Généralement, si une idée est bonne, elle peut tenir sur cent pages. Si elle peut tenir sur cent pages, elle peut tenir sur un roman. Voilà, c’est aussi con que ça. Et immanquablement quand je lis une bonne nouvelle, une qui me plait, je regrette que ça ne soit pas un roman. Car j’aime la décompression narrative (on y revient), mais aussi m’immerger dans une ambiance, prendre le temps de ressentir les choses, les personnages. La nouvelle c’est le petit bain de la littérature. Aussi bonne que soit l’eau, on aura que les pieds mouillés. Alors ouais, y’a des fans, et parfois je crache pas sur un petit recueil par ci par là. Mais tout de même, c’est loin d’être ce que je préfère. Et du coup, pourquoi est-ce que je me force ? Pourquoi est-ce que j’ai décidé d’écrire ce bout de truc au lieu de laisser tomber ou d’en faire un bouquin ?

Une fois de plus on en revient à une question de mathématiques, une équation. Si une idée est bonne mais pas assez pour supporter une centaine de pages, il se passe quoi ? Ou alors tout connement, et si le gain réel à passer une idée de quelques pages à beaucoup plus est trop faible pour justifier l’effort supplémentaire à fournir ? Par exemple. Mon histoire sur le 280 Salade. Je peux la faire tenir sur deux cent pages sans aucun problème. Et ça serait sûrement mieux que ce que vous pouvez imaginer (rien que de l’évoquer j’ai un plan qui se forme). Mais est-ce que ça vaut vraiment le coup vis-à-vis de mes autres projets ? Est-ce que ça sera tellement mieux que la version résumée ? C’était un peu ça pour l’idée que m’a filé Jennifer. Cool, qui mérite d’être raconté, mais peut-être pas un bouquin.

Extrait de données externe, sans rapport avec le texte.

theorem wit_NmeOperations_1 : (fun (s : State) (site : SiteId) (act : NAct) (w : BitVec 128) (a c : NReg) => (nmeNow s.m site.val act w 0x8) ∧ ((getNme s.m site.val).loops = []) ∧ (a = region s.m site.val (nDA w) ∧ c = region s.m site.val (nDC w)) ∧ (a.space = 1 ∧ c.space = 1 ∧ a.rows = c.rows ∧ a.cols = c.cols) ∧ (nregBad site.val a a.cols = none ∧ nregBad site.val c c.cols = none ∧ c.cols ≤ c.stride)) (nmeWorld (nmeWord 8 0 0 2 0) [(0, nmeReg 0 1 2 4 8), (2, nmeReg 64 1 2 4 4)] [1, 2, 3, 4, 5, 6, 7, 8, 9, 10, 11, 12] []) 3 { slot := 5, pass := 0, entry := 0, prog := 0, arg := 3, job := 7, tenant := 2, nclk := 10 } (nmeWord 8 0 0 2 0) { base := 0, space := 1, rows := 2, cols := 4, stride := 8, rsv := false } { base := 64, space := 1, rows := 2, cols := 4, stride := 4, rsv := false } := by decide +kernel

theorem wit_NmeOperations_2 : (fun (s : State) (site : SiteId) (act : NAct) (w : BitVec 128) (a b c : NReg) (i : Nat) => (nmeNow s.m site.val act w 0x18) ∧ ((getNme s.m site.val).loops = []) ∧ (a = region s.m site.val (nDA w) ∧ b = region s.m site.val (nDB w) ∧ c = region s.m site.val (nDC w)) ∧ (rowsBad site.val a b c = none ∧ b.cols / 4 ≤ c.rows) ∧ (a.space = 1 ∧ c.space = 1 ∧ a.cols ≤ c.stride) ∧ (i < b.cols / 4 ∧ 0 ≤ obIndex s.m site.val b i ∧ obIndex s.m site.val b i < a.rows)) (nmeWorld (nmeWord 0x18 0 1 2 0) [(0, nmeReg 0 1 3 4 4), (1, nmeReg 16 1 1 8 8), (2, nmeReg 64 1 2 4 4)] [1, 2, 3, 4, 5, 6, 7, 8, 9, 10, 11, 12, 0, 0, 0, 0, 2, 0, 0, 0, 1, 0, 0, 0] []) 3 { slot := 5, pass := 0, entry := 0, prog := 0, arg := 3, job := 7, tenant := 2, nclk := 10 } (nmeWord 0x18 0 1 2 0) { base := 0, space := 1, rows := 3, cols := 4, stride := 4, rsv := false } { base := 16, space := 1, rows := 1, cols := 8, stride := 8, rsv := false } { base := 64, space := 1, rows := 2, cols := 4, stride := 4, rsv := false } 1 := by decide +kernel

theorem wit_NmeOperations_3 : (fun (s : State) (site : SiteId) (act : NAct) (w : BitVec 128) (a b c : NReg) (i : Nat) => (nmeNow s.m site.val act w 0x19) ∧ ((getNme s.m site.val).loops = []) ∧ (a = region s.m site.val (nDA w) ∧ b = region s.m site.val (nDB w) ∧ c = region s.m site.val (nDC w)) ∧ (rowsBad site.val a b c = none ∧ b.cols / 4 ≤ a.rows ∧ nAcc w = false ∧ nImm w = 0 ∧ nRnd w = 0) ∧ (a.space = 1 ∧ c.space = 1 ∧ a.cols ≤ c.stride ∧ (a.stop a.cols ≤ c.base ∨ c.stop a.cols ≤ a.base)) ∧ (i < b.cols / 4 ∧ 0 ≤ obIndex s.m site.val b i ∧ obIndex s.m site.val b i < c.rows) ∧ (∀ j, j < b.cols / 4 → j ≠ i → obIndex s.m site.val b j ≠ obIndex s.m site.val b i) ∧ (s.m.obp = [])) (nmeWorld (nmeWord 0x19 0 1 2 0) [(0, nmeReg 0 1 3 4 4), (1, nmeReg 16 1 1 8 8), (2, nmeReg 64 1 4 4 4)] [1, 2, 3, 4, 5, 6, 7, 8, 9, 10, 11, 12, 0, 0, 0, 0, 2, 0, 0, 0, 1, 0, 0, 0] []) 3 { slot := 5, pass := 0, entry := 0, prog := 0, arg := 3, job := 7, tenant := 2, nclk := 10 } (nmeWord 0x19 0 1 2 0) { base := 0, space := 1, rows := 3, cols := 4, stride := 4, rsv := false } { base := 16, space := 1, rows := 1, cols := 8, stride := 8, rsv := false } { base := 64, space := 1, rows := 4, cols := 4, stride := 4, rsv := false } 1 := by decide +kernel
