-- ==== Sys2Proof/Machine/State.lean ====
section
/-! DEFINITION. The state of MG-SDS (10_state R42), the reasons a step can stop, and the state after reset (70 R127). -/

namespace Sys2Proof.Machine

/-- No operation of MG-SDS ends in a machine fault: "MG-SDS raises no synchronous exception and has no trap"
(60_exceptions R109). The spec's own fault bits are recorded in `FSTAT` by a next state (R111). So this type has no
constructor, and nobody raises one (log 10). -/
inductive Fault where
deriving DecidableEq, Repr

/-- Why the model gives no meaning. -/
inductive Refusal where
  /-- Raised by an arm of `exec` whose instruction has no meaning yet; no arm raises it now. Safe. -/
  | notModelled (mnemonic : String)
  /-- Raised by `execIn` on a configuration that is not legal: "A configuration outside these ranges is refused: the
  model has no meaning for it" (00_scope R8). Never raised by `step`. Safe. -/
  | illegalConfig
deriving DecidableEq, Repr

/-- The written part of a task record (10_state R42); `ID` and `PERIOD` are hardwired (R23, R25). -/
structure TaskRec where
  /-- `TASK[k].STATE` (10_state R24). -/
  state : StateCode
  /-- `TASK[k].ELAPSED` (10_state R26). -/
  elapsed : Byte
deriving DecidableEq, Repr

/-- What the environment presents to the coming step: the draws of 00_scope R12, held as plain data (log 1). These
are the model's own fields, not registers of the block (10_state R41). -/
structure Inputs where
  /-- The event vector `{RST, TICK}` (30_encoding R62). -/
  ev : BitVec 2
  /-- The level of the data line, `true` = high = released (10_state R35). -/
  data : Bool
  /-- The external task's answer to the request now presented, if it has come (41_scheduler R102). -/
  ans : Option StateCode
deriving DecidableEq, Repr

/-- The complete state (10_state R42), and the model's own `inp` and `draws`. -/
@[ext]
structure State where
  /-- `TASK[0]`: the Controller Decoder's record; its `STATE` is `DSTATE` (10_state R28). -/
  task0 : TaskRec
  /-- `TASK[1]`: the Output Dispatcher's record. -/
  task1 : TaskRec
  /-- `TASK[2]`: the Game Sequencer's record. -/
  task2 : TaskRec
  /-- `WCNT`, the wait counter (10_state R29). -/
  wcnt : Byte
  /-- `BCNT`, the bit counter (10_state R30). -/
  bcnt : BitCount
  /-- `ACC`, the raw sample accumulator (10_state R31). -/
  acc : Byte
  /-- `ICODE`, the shared input code (10_state R32). -/
  icode : Byte
  /-- `LATCH`, the latch line's level, `true` = high (10_state R33). -/
  latch : Bool
  /-- `CLK`, the clock line's level, `true` = high (10_state R34). -/
  clk : Bool
  /-- `SPOS`, the scheduler position (10_state R36). -/
  spos : SPos
  /-- `TICK_PEND` (10_state R37). -/
  tickPend : Bool
  /-- `FSTAT`, the fault status register (10_state R38). -/
  fstat : Byte
  /-- The model's own: what the environment presents to the coming step (log 1). -/
  inp : Inputs
  /-- The model's own: how many times the environment has been drawn (log 1). -/
  draws : Nat
deriving DecidableEq, Repr

/-- `DSTATE` is another name for `TASK[0].STATE` (10_state R28). -/
abbrev State.dstate (s : State) : StateCode := s.task0.state

/-- The state after reset (70 R127). The inputs and the draw index are the model's own, with no event, a low data
line and no answer (log 2). -/
def State.reset : State where
  task0 := ⟨0, Config.mgsds.period .slot0⟩
  task1 := ⟨0, Config.mgsds.period .slot1⟩
  task2 := ⟨0, Config.mgsds.period .slot2⟩
  wcnt := 0
  bcnt := 0
  acc := 0x00
  icode := 0
  latch := false
  clk := false
  spos := .idle
  tickPend := false
  fstat := 0x00
  inp := ⟨0b00, false, none⟩
  draws := 0

end Sys2Proof.Machine
end

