-- ==== Sys2Proof/Laws/Ops.lean ====
section
/-! SUPPORT. What each shared operation can do, said once: `finishStep`, `decoderStep`, `dispatch`, `visitSlot`, `exec` and
`step`. -/

namespace Sys2Proof.Machine

/-! ### The bit-level helpers -/

theorem waitOver_iff (t : Byte) (s : State) : waitOver t s = true ↔ t.toNat ≤ s.wcnt.toNat := by
  simp [waitOver, BitVec.ule]

theorem due_iff (c : Config) (k : Slot) (s : State) : s.due c k = true ↔ (s.task k).elapsed = c.period k := by
  simp [State.due]

theorem lastBitDone_iff (c : Config) (s : State) : lastBitDone c s = true ↔ s.bcnt = c.nBits := by
  simp [lastBitDone]

/-- The shift of R78 in fields: the low seven bits move up and the sampled bit enters at bit 0. -/
theorem shiftIn_eq_append (acc : Byte) (d : Bool) : shiftIn acc d = acc.extractLsb' 0 7 ++ BitVec.ofBool d := by
  cases d <;> revert acc <;> decide

@[simp] theorem ofCode_code (x : DState) : DState.ofCode x.code = some x := by cases x <;> rfl

theorem code_of_ofCode {v : StateCode} {x : DState} (h : DState.ofCode v = some x) : v = x.code := by
  revert h; revert v; cases x <;> decide

/-- The only decoder code that names no state is 7 (30_encoding R60, R69). -/
theorem ofCode_eq_none_iff (v : StateCode) : DState.ofCode v = none ↔ v = 7 := by revert v; decide

@[simp] theorem spos_ofCode_code (p : SPos) : SPos.ofCode p.code = p := by cases p <;> rfl

theorem code_injective {x y : DState} (h : x.code = y.code) : x = y := by
  simpa using congrArg DState.ofCode h

/-! ### The decoder step -/

@[simp] theorem finishStep_snd (c : Config) (x x' : DState) (s : State) : (finishStep c x x' s).2 = x'.code := rfl

/-- What `finishStep` leaves alone: everything but `WCNT`, `BCNT`, `ACC`, `ICODE` and the two lines. -/
theorem finishStep_frame (c : Config) (x x' : DState) (s : State) :
    (finishStep c x x' s).1 = { s with
      wcnt := (finishStep c x x' s).1.wcnt, bcnt := (finishStep c x x' s).1.bcnt
      acc := (finishStep c x x' s).1.acc, icode := (finishStep c x x' s).1.icode
      latch := x' == .init || x' == .waitA, clk := x' == .waitB } := by
  unfold finishStep
  cases x' <;> simp only [actionPass, outputDrive] <;> split <;> rfl

/-- The decoder step writes no register but `WCNT`, `BCNT`, `ACC`, `ICODE`, the two lines and, on the reserved code,
`FSTAT` (40_decoder R75, 41_scheduler R97). -/
theorem decoderStep_frame (c : Config) (s : State) :
    (decoderStep c s).1 = { s with
      wcnt := (decoderStep c s).1.wcnt, bcnt := (decoderStep c s).1.bcnt, acc := (decoderStep c s).1.acc
      icode := (decoderStep c s).1.icode, latch := (decoderStep c s).1.latch, clk := (decoderStep c s).1.clk
      fstat := (decoderStep c s).1.fstat } := by
  unfold decoderStep
  cases DState.ofCode s.dstate with
  | none => rfl
  | some x =>
    cases x <;>
      simp only [stepStart, stepInit, stepWaitA, stepReadFirst, stepWaitB, stepWaitC, stepFinal] <;>
      (repeat' split) <;> (rw [finishStep_frame]; try rfl)

/-- The transition relation of 40_decoder R91: from which state, under which condition, to which state. -/
theorem decoderStep_transitions (c : Config) (s : State) (x : DState) : DState.ofCode s.dstate = some x →
    decoderStep c s = match x with
      | .start => finishStep c .start .init s
      | .init => finishStep c .init .waitA s
      | .waitA => if waitOver c.tLatch s then finishStep c .waitA .readFirst s else finishStep c .waitA .waitA s
      | .readFirst => finishStep c .readFirst .waitB s
      | .waitB =>
        if waitOver c.tSettle s then finishStep c .waitB .waitC (sample s) else finishStep c .waitB .waitB s
      | .waitC =>
        if waitOver c.tPost s then
          if lastBitDone c s then finishStep c .waitC .final s else finishStep c .waitC .waitB s
        else finishStep c .waitC .waitC s
      | .final => finishStep c .final .init s := by
  intro h
  unfold decoderStep
  rw [h]
  cases x <;> rfl

/-- The reserved code raises `BADST` and returns itself (40_decoder R86). -/
theorem decoderStep_reserved (c : Config) (s : State) (h : s.dstate = 7) :
    decoderStep c s = (s.raise .badst, 7) := by
  have h0 : DState.ofCode s.dstate = none := (ofCode_eq_none_iff _).2 h
  unfold decoderStep
  rw [h0, h]

/-- A field the decoder step neither reads nor writes (another slot's record, the slot's own `ELAPSED`, the position,
the pending tick, the rest of the inputs) may be changed before it or after it alike (40_decoder R75, 20_memory R54). -/
theorem finishStep_update (c : Config) (x x' : DState) (s : State) (r0 r1 r2 : TaskRec) (p : SPos) (b : Bool)
    (i : Inputs) (n : Nat) :
    finishStep c x x'
        { s with task0 := r0, task1 := r1, task2 := r2, spos := p, tickPend := b, inp := i, draws := n } =
      ({ (finishStep c x x' s).1 with
          task0 := r0, task1 := r1, task2 := r2, spos := p, tickPend := b, inp := i, draws := n }, x'.code) := by
  unfold finishStep
  cases x' <;> simp only [actionPass, outputDrive] <;> split <;> rfl

/-- The same for the whole decoder step, whose two inputs are `DSTATE` and the data level. -/
theorem decoderStep_update (c : Config) (s : State) (e : Byte) (r1 r2 : TaskRec) (p : SPos) (b : Bool)
    (i : Inputs) (n : Nat) (hi : i.data = s.inp.data) :
    decoderStep c
        { s with task0 := ⟨s.task0.state, e⟩, task1 := r1, task2 := r2, spos := p, tickPend := b, inp := i, draws := n } =
      ({ (decoderStep c s).1 with
          task0 := ⟨s.task0.state, e⟩, task1 := r1, task2 := r2, spos := p, tickPend := b, inp := i, draws := n },
        (decoderStep c s).2) := by
  let u (s : State) : State :=
    { s with task0 := ⟨s.task0.state, e⟩, task1 := r1, task2 := r2, spos := p, tickPend := b, inp := i, draws := n }
  change decoderStep c (u s) = _
  have hw : ∀ t, waitOver t (u s) = waitOver t s := fun _ => rfl
  have hb : lastBitDone c (u s) = lastBitDone c s := rfl
  have hs : sample (u s) = u (sample s) := by simp [sample, u, hi]
  have hf : ∀ x x' s, finishStep c x x' (u s) = _ := fun x x' s => finishStep_update c x x' s _ r1 r2 p b i n
  cases hx : DState.ofCode s.dstate with
  | none =>
    have h7 := (ofCode_eq_none_iff _).1 hx
    rw [decoderStep_reserved c s h7, decoderStep_reserved c (u s) h7]
    rfl
  | some x =>
    rw [decoderStep_transitions c s x hx, decoderStep_transitions c (u s) x hx]
    cases x <;> simp only [hw, hb, hs, hf] <;> (repeat' split) <;> rfl

/-! ### Dispatch -/

/-- `DISPATCH(k)` of a slot that is not due only counts (41_scheduler R96, R100). -/
theorem dispatch_not_due {c : Config} {k : Slot} {s : State} (f : State → Option (State × StateCode))
    (h : s.due c k = false) : dispatch c k f s = some (bumpElapsed k s) := by
  simp [dispatch, h]

/-- `DISPATCH(k)` of a due slot whose step has returned. -/
theorem dispatch_due {c : Config} {k : Slot} {s : State} {f : State → Option (State × StateCode)}
    {r : State × StateCode} (h : s.due c k = true) (hf : f s = some r) :
    dispatch c k f s = some (bumpElapsed k (storeResult k r)) := by
  simp [dispatch, h, hf]

/-- `DISPATCH(k)` of a due slot whose step has not returned has no effect yet. -/
theorem dispatch_held {c : Config} {k : Slot} {s : State} {f : State → Option (State × StateCode)}
    (h : s.due c k = true) (hf : f s = none) : dispatch c k f s = none := by
  simp [dispatch, h, hf]

/-- Everything `S_SLOTk` can do: count, step, or hold (41_scheduler R96 to R99, R102). -/
theorem visitSlot_cases (c : Config) (k : Slot) (s : State) :
    (s.due c k = false ∧ visitSlot c k s = { bumpElapsed k s with spos := posAfter k }) ∨
    (∃ r, s.due c k = true ∧ stepOf c k s = some r ∧
      visitSlot c k s = { bumpElapsed k (storeResult k r) with spos := posAfter k }) ∨
    (s.due c k = true ∧ stepOf c k s = none ∧ visitSlot c k s = s) := by
  cases h : s.due c k
  · exact .inl ⟨rfl, by simp [visitSlot, dispatch_not_due _ h]⟩
  · cases hf : stepOf c k s with
    | none => exact .inr (.inr ⟨rfl, rfl, by simp [visitSlot, dispatch_held h hf]⟩)
    | some r => exact .inr (.inl ⟨r, rfl, rfl, by simp [visitSlot, dispatch_due h hf]⟩)

/-- `S_SLOT0` of a due slot: the decoder step's writes, its result, `ELAPSED` at 1 (41_scheduler R97). -/
theorem visitSlot_slot0_due {c : Config} {s : State} (h : s.due c .slot0 = true) :
    visitSlot c .slot0 s =
      { (decoderStep c s).1 with task0 := ⟨(decoderStep c s).2, 1⟩, spos := .slot1 } := by
  simp only [visitSlot, stepOf]
  rw [dispatch_due h rfl]
  rfl

/-- The external step takes the answer off the port and writes no register (41_scheduler R102). -/
theorem extStep_eq_some {s : State} {r : State × StateCode} (h : extStep s = some r) :
    s.inp.ans = some r.2 ∧ r.1 = { s with inp := { s.inp with ans := none } } := by
  unfold extStep at h
  split at h <;> simp_all
  subst h; simp

/-- `S_SLOT1` of a due slot with its answer come (41_scheduler R98). -/
theorem visitSlot_slot1_due {c : Config} {s : State} {a : StateCode} (h : s.due c .slot1 = true)
    (ha : s.inp.ans = some a) :
    visitSlot c .slot1 s =
      { s with task1 := ⟨a, 1⟩, spos := .slot2, inp := { s.inp with ans := none } } := by
  simp only [visitSlot]
  rw [dispatch_due h (r := ({ s with inp := { s.inp with ans := none } }, a)) (by simp [stepOf, extStep, ha])]
  rfl

/-- `S_SLOT2` of a due slot with its answer come (41_scheduler R99). -/
theorem visitSlot_slot2_due {c : Config} {s : State} {a : StateCode} (h : s.due c .slot2 = true)
    (ha : s.inp.ans = some a) :
    visitSlot c .slot2 s =
      { s with task2 := ⟨a, 1⟩, spos := .idle, inp := { s.inp with ans := none } } := by
  simp only [visitSlot]
  rw [dispatch_due h (r := ({ s with inp := { s.inp with ans := none } }, a)) (by simp [stepOf, extStep, ha])]
  rfl

/-- When the block presents a request, and which: at slot 1 or 2 with that slot due (41_scheduler R102). -/
theorem extRequest_eq_some_iff (c : Config) (s : State) (r : ExtRequest) : extRequest c s = some r ↔
    s.spos = .slot1 ∧ s.due c .slot1 = true ∧ r = ⟨.slot1, s.task1.state, s.icode⟩ ∨
    s.spos = .slot2 ∧ s.due c .slot2 = true ∧ r = ⟨.slot2, s.task2.state, s.icode⟩ := by
  unfold extRequest
  cases hp : s.spos
  · simp
  · simp
  · cases s.due c .slot1 <;> simp [@eq_comm _ r]
  · cases s.due c .slot2 <;> simp [@eq_comm _ r]

/-- A request shows the `ICODE` of its state (41_scheduler R108). -/
theorem extRequest_icode {c : Config} {s : State} {r : ExtRequest} (h : extRequest c s = some r) :
    r.icode = s.icode := by
  obtain ⟨_, _, rfl⟩ | ⟨_, _, rfl⟩ := (extRequest_eq_some_iff c s r).1 h <;> rfl

/-! ### One operation, one step -/

/-- Every operation answers a next state, its effect under this hardware's configuration. -/
theorem exec_eq_effect (i : Instr) (s : State) : exec i s = .next (effect Config.mgsds i s) := by
  cases i <;> rfl

/-- A step is the selected operation's effect and the environment's draw. -/
theorem step_eq (s : State) : step s = .next (effect Config.mgsds (fetch s) s).redraw := by
  simp [step, exec_eq_effect]

/-- The operations a step can select: a reset, a tick, or the one of the scheduler position (30_encoding R62). -/
theorem fetch_cases (s : State) :
    (∃ tick, s.inp.ev.getLsbD 1 = true ∧ fetch s = .evRst tick) ∨
    (s.inp.ev.getLsbD 1 = false ∧ s.inp.ev.getLsbD 0 = true ∧ fetch s = .evTick) ∨
    (s.inp.ev.getLsbD 1 = false ∧ s.inp.ev.getLsbD 0 = false ∧ fetch s = s.spos.op) := by
  unfold fetch decodeEv
  cases h1 : s.inp.ev.getLsbD 1 <;> cases h0 : s.inp.ev.getLsbD 0 <;> simp [decodeSpos]

/-- With no event the step performs the operation of the scheduler position (30_encoding R61, R62). -/
theorem fetch_no_event {s : State} (h : s.inp.ev = 0b00) : fetch s = s.spos.op := by
  simp [fetch, decodeEv, decodeSpos, h]

end Sys2Proof.Machine
end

Reste l’écriture qui m’emmerde. Quoi que je fasse, j’ai l’impression d’écrire un résumé, de raconter une histoire au lieu de l’écrire. Je sais que c’est le jeu, que ça ne m’empêche pas de faire du style, loin de là puisque ça ouvre d’autres opportunités de jouer avec les mots. Mais je suis trop habitué, configuré au plus profond des synapses, pour des histoires longues. D’où la souffrance. Je pense tout de même que ça en vaudra la peine. Puis j’ai une idée ou deux question nouvelles, enfin format.

Je vous en reparlerai.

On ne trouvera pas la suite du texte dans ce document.